The publication documents the successful track record of the LIHTC program in rural communities, describes barriers to affordability in these areas, and contains detailed profiles of many individual rural housing credit developments nationwide.

The report was prepared by Rapoza Associates, a Washington, D.C. firm, in partnership with five members of the National Rural Housing Coalition: Self-Help Enterprises; Coachella Valley Housing Coalition; Peoples’ Self-Help Housing Corporation; South County Housing; and Community Housing Improvement Program of California.

“Rural barriers face significant barriers to clean, decent, and affordable rental housing,” says the report. “Due to lower income and higher poverty rates, far too many rural families live in rental housing that is either too expensive or in substandard condition.”

The study says more than 3 million rural renters – over 47% of all rural renters – spend more than 30% of their income on rent, and rural renters are twice as likely to live in substandard housing as rural homeowners.

“LIHTC is the largest source of federal housing funding and is the principal tool used by rural communities to overcome these barriers to affordable rental housing,” says the study. “Since its inception in 1986, LIHTC has been used to develop and preserve more than 7,600 rental housing projects – or more than 270,000 rental units – in rural America.”

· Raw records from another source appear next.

/-- R237: COMP_LFLIP_STAT.LATE_RUN [15:8] RO. Consecutive late frames, saturating at 0xFF; 0 after a flip -/
def COMP_LFLIP_STAT_LATE_RUN : Fld :=
  { off := 0x28, lo := 8, w := 8, acc := .ro, rst := 0 }

/-- R237: COMP_LLATE_CNT.COUNT [31:0] RO. Late frames of this layer, saturating -/
def COMP_LLATE_CNT_COUNT : Fld :=
  { off := 0x2C, lo := 0, w := 32, acc := .ro, rst := 0 }

/-- R237: COMP_LFLIP_LO.HT [31:0] RO. Frame boundary of the last flip, [31:0]; latches COMP_LFLIP_HI as in R16 -/
def COMP_LFLIP_LO_HT : Fld :=
  { off := 0x30, lo := 0, w := 32, acc := .ro, rst := 0 }

/-- R237: COMP_LFLIP_HI.HT [31:0] RO. [63:32] -/
def COMP_LFLIP_HI_HT : Fld :=
  { off := 0x34, lo := 0, w := 32, acc := .ro, rst := 0 }

/-- Every field of the COMP_L registers of one layer (R237). -/
def compLayerBlk : List Fld :=
  [COMP_LDST_POS_X,
   COMP_LDST_POS_Y,
   COMP_LDST_SIZE_W_M1,
   COMP_LDST_SIZE_H_M1,
   COMP_LSTEP_X_STEP,
   COMP_LSTEP_Y_STEP,
   COMP_LBLEND_GA,
   COMP_LBLEND_MODE,
   COMP_LSCALER_SCALER,
   COMP_LFENCE_A_LO_FEN,
   COMP_LFENCE_A_LO_ADDR,
   COMP_LFENCE_A_HI_ADDR,
   COMP_LFENCE_T_LO_TARGET,
   COMP_LFENCE_T_HI_TARGET,
   COMP_LFLIP_STAT_PENDING,
   COMP_LFLIP_STAT_LATE,
   COMP_LFLIP_STAT_FENCE_FAULT,
   COMP_LFLIP_STAT_ARMED,
   COMP_LFLIP_STAT_LATE_RUN,
   COMP_LLATE_CNT_COUNT,
   COMP_LFLIP_LO_HT,
   COMP_LFLIP_HI_HT]

/-- R451: LAMP_SCEIL.CEIL [15:0] RWS. C_reg -/
def LAMP_SCEIL_CEIL : Fld :=
  { off := 0x0, lo := 0, w := 16, acc := .rws, rst := 65535 }

/-- R451: LAMP_SCEIL.PROG [31:16] RO. C_prog -/
def LAMP_SCEIL_PROG : Fld :=
  { off := 0x0, lo := 16, w := 16, acc := .ro, rst := 65535 }

/-- R451: LAMP_SGAIN.GAIN [15:0] RO. G, written by the colour loop -/
def LAMP_SGAIN_GAIN : Fld :=
  { off := 0x4, lo := 0, w := 16, acc := .ro, rst := 16384 }

/-- R451: LAMP_SGAIN.TRIM [31:16] RO. X, written by the lamp current loop -/
def LAMP_SGAIN_TRIM : Fld :=
  { off := 0x4, lo := 16, w := 16, acc := .ro, rst := 16384 }

/-- R451: LAMP_SLIMIT.L [15:0] RO. L_s -/
def LAMP_SLIMIT_L : Fld :=
  { off := 0x8, lo := 0, w := 16, acc := .ro, rst := 0 }

/-- R451: LAMP_SLIMIT.RILL_CEIL [31:16] RO. Rill ceiling last sent -/
def LAMP_SLIMIT_RILL_CEIL : Fld :=
  { off := 0x8, lo := 16, w := 16, acc := .ro, rst := 0 }

/-- R451: LAMP_STEMP.T [15:0] RO. T_s, signed, 1/16 °C -/
def LAMP_STEMP_T : Fld :=
  { off := 0xC, lo := 0, w := 16, acc := .ro, rst := 0 }

/-- R451: LAMP_STEMP.SRC [17:16] RO. Source (R423) -/
def LAMP_STEMP_SRC : Fld :=
  { off := 0xC, lo := 16, w := 2, acc := .ro, rst := 2 }

/-- R451: LAMP_SSTAT.OPEN [0] RO. Confirmed open, until STR_CLR -/
def LAMP_SSTAT_OPEN : Fld :=
  { off := 0x10, lo := 0, w := 1, acc := .ro, rst := 0 }

/-- R451: LAMP_SSTAT.SHORT [1] RO. Confirmed short, until STR_CLR -/
def LAMP_SSTAT_SHORT : Fld :=
  { off := 0x10, lo := 1, w := 1, acc := .ro, rst := 0 }

/-- R451: LAMP_SSTAT.CUT [2] RO. String cut -/
def LAMP_SSTAT_CUT : Fld :=
  { off := 0x10, lo := 2, w := 1, acc := .ro, rst := 0 }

According to the report, while housing costs are generally lower in rural areas, “rural families have lower incomes and higher poverty rates than the national average.” The median annual income for rural families ($40,038) is 20% below the national median income and 23% below the median income for urban households. Rural renters are even worse off, with a median income of $25,833 and poverty rate of nearly 33%.

The study contains charts and extensive statistics on rural LIHTC projects and units, including the number of units in each state, funding sources, type of construction, location in high-risk census tracts, and economic impact. The report identifies the states that had set-asides in their 2011 qualified allocation plans for rural projects and the size of these set-asides.

In 2012, according to the report, LIHTC generated 48% of the total funds for rural new construction rental projects and 54% of the total funding for rural preservation rental projects.